His jaw locks. A flash of something dark and raw flares behind his eyes.
For one beat, I think I’ve nailed it. But then—he chuckles. "Is that the bullshit Kai fed you? That I killed those women?"
I drop all forced pretense and snarl. "Kai has no clue about what you did or how you did it. I, on the other hand, lived with the Aldridges for fifteen years. I know all about CX3, David."
He goes still.
I continue. "I know you own that warehouse on Dresden Road."
His smile vanishes.
"And I know that you custom-order CX3 every quarter. In liquid form."
A muscle jumps in his jaw. For a moment, he looks genuinely caught.
But then he leans back, his chair creaking beneath his weight. "Wow. I’m impressed by how dirty you play, Nic. But I have to ask—” His head tilts, mockery thick in his voice. "What exactly did you imagine would happen? That you’d waltz in here, throw around some housewife’s gossip, and try to blackmail me?"
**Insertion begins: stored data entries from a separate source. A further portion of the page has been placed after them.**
def Room.seqStatus (rm : Room) : List (BitVec 64) :=
  let q := rm.seq
  let full := rm.frz.any fun f => match f with
    | .queue .. => true
    | _ => false
  wordsOf 1 [(0, 16, q.segment.toNat), (16, 1, b2n q.ended), (17, 1, b2n q.structStop), (18, 1, b2n !rm.frz.isEmpty),
    (19, 1, b2n full), (24, 8, q.pb.toNat), (32, 17, q.bptr), (49, 3, q.loops.length)]

/-- ROOM_DW_STATUS (R458): the requests in flight of every stream that was bound to a context, so that SLOTS is their sum. [DEDUCED: log 71.] -/
def Room.dwStatus (rm : Room) : List (BitVec 64) :=
  let d := rm.dw
  let infl (c : Nat) : Nat := ((d.streams.filter fun t => t.ctx == c).map (·.infl)).foldl (· + ·) 0
  wordsOf 1 [(0, 1, b2n (d.active 0)), (1, 1, b2n (d.active 1)), (2, 1, b2n (d.active 2)), (3, 1, b2n (d.active 3)),
    (4, 6, d.slots), (16, 6, infl 0), (24, 6, infl 1), (32, 6, infl 2), (40, 6, infl 3)]

/-- [DEDUCED: log 75.] -/
def Room.latchView (rm : Room) : List (BitVec 64) :=
  let l := rm.latch
  let w := l.word l.sel.toNat
  wordsOf 2 [(0, 6, l.sel.toNat), (8, 8, latGen w), (16, 1, b2n (latMode w)), (32, 16, latExpect w), (48, 16, latArrived w),
    (64, 16, latNext w), (80, 16, (l.releases.toList.getD l.sel.toNat 0).toNat)]

def Room.latchStatus (rm : Room) : List (BitVec 64) :=
  let active := (indexed rm.latch.watches.toList).foldl (fun a p => a + b2n p.2.isSome * 2 ^ p.1) 0
  [setField rm.latch.status 8 8 active]

def Room.mslotView (rm : Room) (period : Nat) : List (BitVec 64) :=
  let n := rm.comm.mslotSel.toNat
  match rm.comm.ring n with
  | none => wordsOf 2 [(0, 2, n)]
  | some g => wordsOf 2 [(0, 2, n), (2, 1, 1), (16, 13, g.used), (32, 16, g.expSeq.toNat), (48, 7, min (g.present period) 64),
      (64, 32, g.processed.toNat), (96, 16, g.refused.toNat)]

def Room.sendView (rm : Room) : List (BitVec 64) :=
  let n := rm.comm.sendSel.toNat
  let k := rm.comm.memSel.toNat
  match rm.comm.sends[n]? with
  | none => wordsOf 1 [(0, 4, n), (4, 4, k)]
  | some c =>
    let waiting := rm.frz.any fun f => match f with
      | .credit _ m => m == n
      | _ => false
    let d := (c.dests[if c.tgt = 4 then k else 0]?).getD default
    wordsOf 1 [(0, 4, n), (4, 4, k), (8, 1, 1), (9, 1, b2n waiting), (16, 13, d.cred), (32, 13, d.wmir), (48, 16, c.seq.toNat)]

def Room.fabTrack (rm : Room) : List (BitVec 64) :=
  match rm.out.buf with
  | [] => wordsOf 1 [(0, 5, rm.out.trk.length), (32, 32, rm.out.waitGc.toNat)]
  | d :: _ =>
    let f := rm.flagWait d
    let t := rm.trkWait d
    wordsOf 1 [(0, 5, rm.out.trk.length), (5, 1, b2n f), (6, 1, b2n t), (16, 16, if f || t then d.tag.toNat else 0),
      (32, 32, rm.out.waitGc.toNat)]

/-- [DESIGN CHOICE: log 33.] -/
def Room.traceCtl (rm : Room) : List (BitVec 64) :=
  let t := rm.trace
  t.ctl :: (wordsOf 1 [(0, 10, t.recs.length), (10, 1, b2n t.wrapped), (11, 1, b2n t.stopped), (16, 32, t.lost.toNat)])

def State.ptabId (s : State) (slot : Nat) : List (BitVec 64) :=
  match s.tabs.ptab.toList.getD slot none with
  | none => wordsOf 1 [(0, 6, slot)]
  | some t => wordsOf 1 [(0, 6, slot), (8, 2, t.kind.toNat), (10, 1, b2n t.source), (32, 32, t.id.toNat)]

def State.ctabId (s : State) (slot : Nat) : List (BitVec 64) :=
  match s.tabs.ctab.toList.getD slot none with
  | none => wordsOf 1 [(0, 5, slot)]
  | some t => wordsOf 1 [(0, 5, slot), (8, 2, field t.header 0 2), (10, 1, b2n t.source), (32, 32, field t.header 224 32)]

def State.roomReg (s : State) (r : RoomId) (base : Nat) : Option (List (BitVec 64)) :=
  let rm := s.room r
  let d := rm.dw
  let ql (u : Nat) : Nat := (rm.queue u).length
  if 0x100 ≤ base && base < 0x500 then some [rm.seq.get ((base - 0x100) / 0x40)]
  else match base with
  | 0x000 => some rm.seqStatus
  | 0x040 => some (wordsOf 1 [(0, 4, ql 1), (4, 4, ql 2), (8, 4, ql 3), (12, 4, ql 4), (16, 4, ql 5), (20, 4, ql 6)])
  | 0x080 => some (wordsOf 1 [(0, 32, rm.seq.freezeGc.toNat), (32, 16, rm.seq.seqFault.toNat),
      (48, 16, rm.seq.outFault.toNat)])
  | 0x500 => some [rm.fmt]
  | 0x540 => some (splitWords 1 (validBits s.tabs.ptab.toList))
  | 0x580 => some (s.ptabId rm.ptabSel.toNat)
  | 0x5C0 => some (splitWords 1 (validBits s.tabs.ctab.toList))
  | 0x600 => some (s.ctabId rm.ctabSel.toNat)
  | 0x640 => some [rm.mx.tileWord]
  | 0x680 => some (wordsOf 1 [(0, 40, rm.mx.entryGc.toNat), (40, 16, rm.mx.skipFault.toNat)])
  | 0x6C0 => some [rm.hatch.st.zeroExtend 64]
  | 0x700 => some (wordsOf 1 [(0, 40, rm.vec.issueGc.toNat), (40, 16, rm.vec.skipFault.toNat)])
  | 0x740 => some (wordsOf 1 [(0, 12, rm.pan.own.toNat), (16, 12, rm.pan.gated.toNat), (32, 12, rm.pan.waking.toNat)])
  | 0x780 => some [rm.pan.status]
  | 0x7C0 => some (wordsOf 1 [(0, 8, rm.pan.gap.toNat), (16, 32, rm.pan.passes.toNat)])
  | 0x800 => some (wordsOf 1 [(0, 12, rm.pan.tagLine.toNat), (12, 2, (sget rm.pan.tags rm.pan.tagLine.toNat).toNat),
      (14, 2, (sget rm.pan.bits rm.pan.tagLine.toNat).toNat)])
  | 0x840 => some rm.dwStatus
  | 0x880 => some (wordsOf 4 [(0, 32, d.reqIssued.toNat), (32, 32, d.linesFetched.toNat), (64, 32, d.linesUsed.toNat),
      (96, 16, d.suppressed.toNat), (112, 16, d.fenced.toNat), (128, 32, d.linesUnused.toNat), (160, 32, d.linesPut.toNat)])
  | 0x8C0 => some (wordsOf 4 [(0, 32, d.leadSum.toNat), (32, 32, d.leadReads.toNat), (64, 32, d.lagSum.toNat),
      (96, 32, d.lagReads.toNat), (128, 16, d.leadMin.toNat), (144, 16, d.lagMax.toNat), (160, 16, d.lateUnrep.toNat)])
  | 0x900 => some rm.latchView
  | 0x940 => some rm.latchStatus
  | 0x980 => some (rm.mslotView (s.wing (wingOf r)).periods)
  | 0x9C0 => some rm.sendView
  | 0xA00 => some rm.fabTrack
  | 0xA40 => some rm.traceCtl
  | 0xFC0 => some [rm.w1c]
  | _ => none

/-! ## Any address -/

/-- The register or record at an offset of a block: where it begins, and its words. -/
def State.regAt (s : State) (b : Block) (off : Nat) : Option (Nat × List (BitVec 64)) :=
  let base := off / 0x40 * 0x40
  let at0 (l : Option (List (BitVec 64))) : Option (Nat × List (BitVec 64)) := l.map fun w => (base, w)
  match b with
  | .threshold => s.thrReg off
  | .palbo => at0 (s.palReg base)
  | .porch p => at0 (s.porchReg p base)
  | .cellar c => at0 (s.cellarReg c base)
  | .newel w => at0 (s.newelReg w base)
  | .room r =>
    if off ≥ 0x4000 then
      windowRec off 0x4000 32 512 fun i => ((s.room r).trace.recs.getD i 0).toNat
    else at0 (s.roomReg r base)
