/-- Four retrains within 1,000,000,000 rc (R688). -/
def State.palTired (s : State) : Bool :=
  decide ((s.pal.retrainAt.filter fun t => decide (s.rc < t + 1000000000)).length ≥ 4)

/-- PALBO_RETRAINING_END: the link carries messages again; what the companion has not received is replayed. [DESIGN CHOICE: log 58.] -/
def palboRetrainingEnd (req mon : Nat) (aseq : BitVec 8) (s : State) : State :=
  if !s.thr.pwr.palbo || !s.pal.retraining || s.pal.fenced || s.palTired then s
  else
    let p := (s.pal.acked aseq).replay
    ({ s with pal := { p with live := true, retraining := false, reqCred := req, monCred := mon } }).palPump

/-- PALBO_FENCED (R688, R689): requests in flight and waiting complete locally; cards and the Doorplate stop; a job that needs
companion memory enters FAULTED. [DESIGN CHOICE: log 58.] -/
def palboFenced (s : State) : State :=
  let p := s.pal
  if !s.thr.pwr.palbo || p.fenced || !(s.palTired || (!p.live && decide (s.rc ≥ p.downSince + s.linkLost))) then s
  else
    let before := p.localDone
    let waits := p.waiting.filterMap fun m => m.use.map fun u => (u, m.op)
    let s := { s with pal := { p with
      fenced := true, live := false, retraining := false, reqs := [], waiting := [], plate := none, card := none,
      reread := none, armed := 0, comp := [] } }
    let s := ((p.reqs.map fun q => (q.use, q.op)) ++ waits).foldl (fun s u => localEnd u.1 u.2 s) s
    let needs := match s.thr.load.bin with
      | some b => b.cmpNeed != 0
      | none => false
    let hit := needs && (s.job.js == .loading || s.job.js == .running || s.job.js == .draining)
    s.raise 0x8003 (b2n hit) 4 0 0 [p.retrains.zeroExtend 64, BitVec.ofNat 64 (s.pal.localDone - before)]

/-! ## The Doorplate leaves (R684) -/

/-- Is a companion-bound Outlet line that the Doorplate must follow still without its CMP? [DESIGN CHOICE: log 57.] -/
def State.plateHeld (s : State) (mark : Nat) : Bool :=
  s.rooms.toList.any (fun rm => rm.out.buf.any fun d => d.tgt == 3 && decide (d.lat.toNat < mark)) ||
    s.pal.reqs.any (fun q => match q.use with
      | .outlet n => decide (n < mark)
      | _ => false) ||
    s.pal.waiting.any (fun m => match m.use with
      | some (.outlet n) => decide (n < mark)
      | _ => false)

/-- DOORPLATE_SEND. [DESIGN CHOICE: log 57.] -/
def doorplateSend (s : State) : State :=
  match s.pal.plate with
  | none => s
  | some d =>
    let blocked := s.pal.waiting.any fun m => m.use.isSome
    if !s.palUp || !s.pal.enabled || s.plateHeld d.mark || blocked || s.pal.freeRid.isNone || s.pal.reqCred == 0 then s
    else
      let s := { s with pal := { s.pal with plate := none, doorplates := satAdd s.pal.doorplates 1 } }
      s.palReq .doorplate 0x02 (s.pal.plateAddr - compBase) false d.image false

/-! ## Companion access (R666 to R669, R686, R792) -/

/-- A refused access (R666, R690, R691). -/
def State.palRefused (s : State) : State :=
  { s with pal := { s.pal with access := true, refused := satAdd s.pal.refused 1 } }

/-- The bytes of HBM, a Pantry window or neither that an access reaches (R666). -/
inductive CompTarget
  | hbm
  | pantry (r : RoomId) (off : Nat)
  | mgmt
  | none
  deriving DecidableEq, Repr

def State.compTarget (s : State) (addr : Nat) : CompTarget :=
  let sealed_ := match s.thr.load.bin with
    | some b => b.sealed_.contains (addr / pageSize)
    | Option.none => false
  if addr < hbmTop then (if s.preBoot || sealed_ then .none else .hbm)
  else if 0x010000000000 ≤ addr && decide (addr < 0x010006000000) then
    let r := roomIdOf ((addr - 0x010000000000) / 0x100000)
    let live := match s.job.js with
      | .loaded | .running | .draining | .done => true
      | _ => false
    if live && (s.room r).on then .pantry r (addr % 0x100000) else .none
  else if 0x020000000000 ≤ addr && decide (addr < 0x030000000000) then .mgmt
  else .none

/-- The violations of a request (R686): no credit, an identifier still outstanding, a misaligned address. [DESIGN CHOICE: log 56.] -/
def State.compBad (s : State) (h : PalboHdr) (addr : Nat) (multi : Bool) : Option Nat :=
  if s.pal.reqRet ≥ 256 then some 2
  else if s.pal.comp.contains h.rid then some 4
  else if addr % (if multi then 256 else 64) ≠ 0 then some 5
  else none

/-- An answer that leaves the outstanding requests as they are. -/
def State.palAnswer (s : State) (op : Nat) (rid : BitVec 8) (status : Nat) (multi : Bool) : State :=
  s.palPut { op := op, addr := 0, multi := multi, data := [], poison := false, use := none, rid := rid, status := status }

/-- Request flits arrive: their credits are to be returned. -/
def State.tookReq (s : State) (n : Nat) : State :=
  { s with pal := { s.pal.took n with reqRet := s.pal.reqRet + n } }

/-- Does a read of a Pantry window need no access, or may the Arrivals port make it now (R419, R420)? -/
def State.windowDue (s : State) (r : RoomId) (off : Nat) : Bool :=
  let rm := s.room r
  let b := bankOf (off / 256)
  decide (off ≥ panSize) || rm.bankDown b (s.cyc r) ||
    (s.portFree r && (rm.pan.readTurn || (s.arrCand r 0).isNone) && !(inMask (s.busyBanks r 0) b))

/-- A read of a Pantry window through the Arrivals port (R412, R419, R433): bytes, poison and the state. [DEDUCED: log 54.] -/
def readWindow (r : RoomId) (off len : Nat) (s : State) : Bytes × Bool × State :=
  if off ≥ panSize then (List.replicate len 0, false, s)
  else
    let rm := s.room r
    let line := off / 256
    if rm.bankDown (bankOf line) (s.cyc r) then (List.replicate len 0, false, s)
    else
      let bad := (sgetRange rm.pan.due (off / 8) (len / 8)).any (· == 1#1)
      let sbes := ((sgetRange rm.pan.sbe (off / 8) (len / 8)).filter (· == 1#1)).length
      let s1 := (s.usePort r 1 true).modRoom r fun rm => { rm with pan := rm.pan.addCorr sbes 0 line }
      let s1 := if bad then (s1.modRoom r fun rm => { rm with pan := rm.pan.setStatus 5 0 line }).raiseBare r fcPanDue 0
          [BitVec.ofNat 64 line] else s1
      (rm.bytesAt off len (s.cyc r), bad, s1)

/-- Are the 512 entries of a stack queue that requests of others than the Dumbwaiters may hold taken (R471)? -/
def State.porchFull (s : State) (n : Nat) : Bool :=
  decide (((s.stack n).queue.filter fun q => field q.src 0 4 != 1).length ≥ 512)

/-- C_RD of HBM enters its stack queue as a request of the Porch, and is answered when the stack serves it (R666, R472,
R473). [DEDUCED: log 54.] -/
def queueRead (rid : BitVec 8) (a len : Nat) (multi : Bool) (s : State) : State :=
  let n := stackOf a
  let i : QItem :=
    { req := none, ans := some (rid, multi), addr := a, n := len, writes := [], bad := [], refresh := s.extraOpen n,
      src := s.srcOf 4 0x7F 0 0 }
  let s : State := { s with pal := { s.pal with comp := s.pal.comp ++ [rid] } }
  s.modStack n fun k => { k with queue := k.queue ++ [i] }

/-- C_RD. [DEDUCED: log 54.] -/
def cRd (h : PalboHdr) (addr : BitVec 48) (multi : Bool) (s : State) : State :=
  let a := addr.toNat
  let len := if multi then 256 else 64
  if !s.palUp then s
  else match s.compBad h a multi with
    | some code => palViol code (compHdr 0x10 h a multi 0) ((s.tookReq (if code = 2 then 0 else 1)).palAnswer 0x20 h.rid 2 multi)
    | none =>
      let s1 := s.tookReq 1
      let zeros : Bytes := List.replicate len 0
      match s.compTarget a with
      | .none => (s1.palRefused).palResp 0x20 h.rid 1 0 multi zeros false
      | .mgmt =>
        if multi then s1.palResp 0x20 h.rid 2 0 true zeros false
        else if !s.gbRoom then s
        else
          let x := s1.readWords .companion a 8
          let t := if x.1 = respOk then x.2.2 else x.2.2.palRefused
          t.palResp 0x20 h.rid (if x.1 = respOk then 0 else 1) 0 false x.2.1 false
      | .hbm => if s.porchFull (stackOf a) then s else queueRead h.rid a len multi s1
      | .pantry r off => if !(s.windowDue r off) then s else
        let x := readWindow r off len s1
        x.2.2.palResp 0x20 h.rid 0 0 multi x.1 x.2.1

/-- The words of a message that its MASK writes: offset and bytes. [DEDUCED: log 55.] -/
def maskedWords (mask : BitVec 8) (flits : Nat) (data : Bytes) : List (Nat × Bytes) :=
  (List.range flits).flatMap fun f => (List.range 8).filterMap fun w =>
    if bit mask w then some (64 * f + 8 * w, slice data (64 * f + 8 * w) 8) else none

/-- C_WR to HBM: the masked words enter their stack queue, which acknowledges them (R667, R668, R474). -/
def writeHbmWords (a : Nat) (ws : List (Nat × Bytes)) (poison : Bool) (s : State) : State :=
  let n := stackOf a
  let bad := if poison then (ws.map fun w => (a + w.1) / 64).eraseDups else []
  s.modStack n fun k => { k with queue := k.queue ++ [
    { req := none, ans := none, addr := a, n := 256, writes := ws.map fun w => (a + w.1, w.2), bad := bad, refresh := s.extraOpen n,
      src := s.srcOf 4 0x7F 0 0 }] }

/-- C_WR to a Pantry window: one arrival (R425, R667); writes beyond the Pantry are discarded (R412). [DEDUCED: log 55.] -/
def writeWindow (h : PalboHdr) (r : RoomId) (off : Nat) (multi : Bool) (mask : BitVec 8) (data : Bytes) (s : State) : State :=
  if off ≥ panSize then s.palResp 0x21 h.rid 0 0 false [] false
  else
    let at0 := if multi then 0 else off % 256
    let ws := maskedWords mask 1 data
    let m : LineMask := if multi then fullMask else ws.foldl (fun m w => m ||| byteMask (at0 + w.1) 8) 0
    let body := if multi then slice data 0 256 else List.replicate at0 0 ++ slice data 0 (256 - at0)
    let words := (indicesOf 32 fun i => field m (64 * i) 64 != 0).foldl (fun (p : BitVec 32) i => p ||| (1#32 <<< i)) 0
    let a : Arr :=
      { kind := .comp h.rid, line := off / 256, data := body, mask := m, poison := if h.poison then words else 0,
        retried := h.retried, refresh := false, src := s.srcOf 4 0x7F 0 0, srank := 0, sroom := 0, fab := false,
        bs := false }
    ({ s with pal := { s.pal with comp := s.pal.comp ++ [h.rid] } }).modRoom r (·.arrive a)

/-- C_WR. [DEDUCED: log 55.] -/
def cWr (h : PalboHdr) (addr : BitVec 48) (multi : Bool) (mask : BitVec 8) (data : Bytes) (s : State) : State :=
  let a := addr.toNat
  let flits := if multi then 4 else 1
  if !s.palUp then s
  else match s.compBad h a multi with
    | some code => palViol code (compHdr 0x11 h a multi mask.toNat)
        ((s.tookReq (if code = 2 then 0 else flits)).palAnswer 0x21 h.rid 2 false)
    | none =>
      let s1 := s.tookReq flits
      match s.compTarget a with
      | .none => (s1.palRefused).palResp 0x21 h.rid 1 0 false [] false
      | .mgmt =>
        if multi then s1.palResp 0x21 h.rid 2 0 false [] false
        else if !s.gbRoom then s
        else if h.poison then (s1.palRefused).palResp 0x21 h.rid 1 0 false [] false
        else
          let x := (maskedWords mask 1 data).foldl (fun (x : Nat × State) w =>
            let y := x.2.mgmtWrite .companion (a + w.1) (BitVec.ofNat 64 (getLE w.2 0 8)) 0
            (if x.1 = respOk then y.1 else x.1, y.2)) (respOk, s1)
          let t := if x.1 = respOk then x.2 else x.2.palRefused
          t.palResp 0x21 h.rid (if x.1 = respOk then 0 else 1) 0 false [] false
      | .hbm => if s.porchFull (stackOf a) then s else (writeHbmWords a (maskedWords mask flits data) h.poison s1).palResp 0x21 h.rid 0 0 false [] false
      | .pantry r off => writeWindow h r off multi mask data s1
"I honestly didn’t think beyond nailing the son of a bitch who murdered my step-sister,” I spit.
For the first time, he visibly pales.
"Cass,” I say, twisting the knife. "I thought Kai killed her, so I kept tabs on him. And those tabs led me right to you.” A pause. "The feathers helped, though. The red ink was a nice touch. Real fucking theatrical."
His jaw is stone now. "You know what your problem is, Nic? You’re too fixated on the past,” he murmurs, voice calm—too calm. "You should be more worried about what’s going to happen now. Right this moment."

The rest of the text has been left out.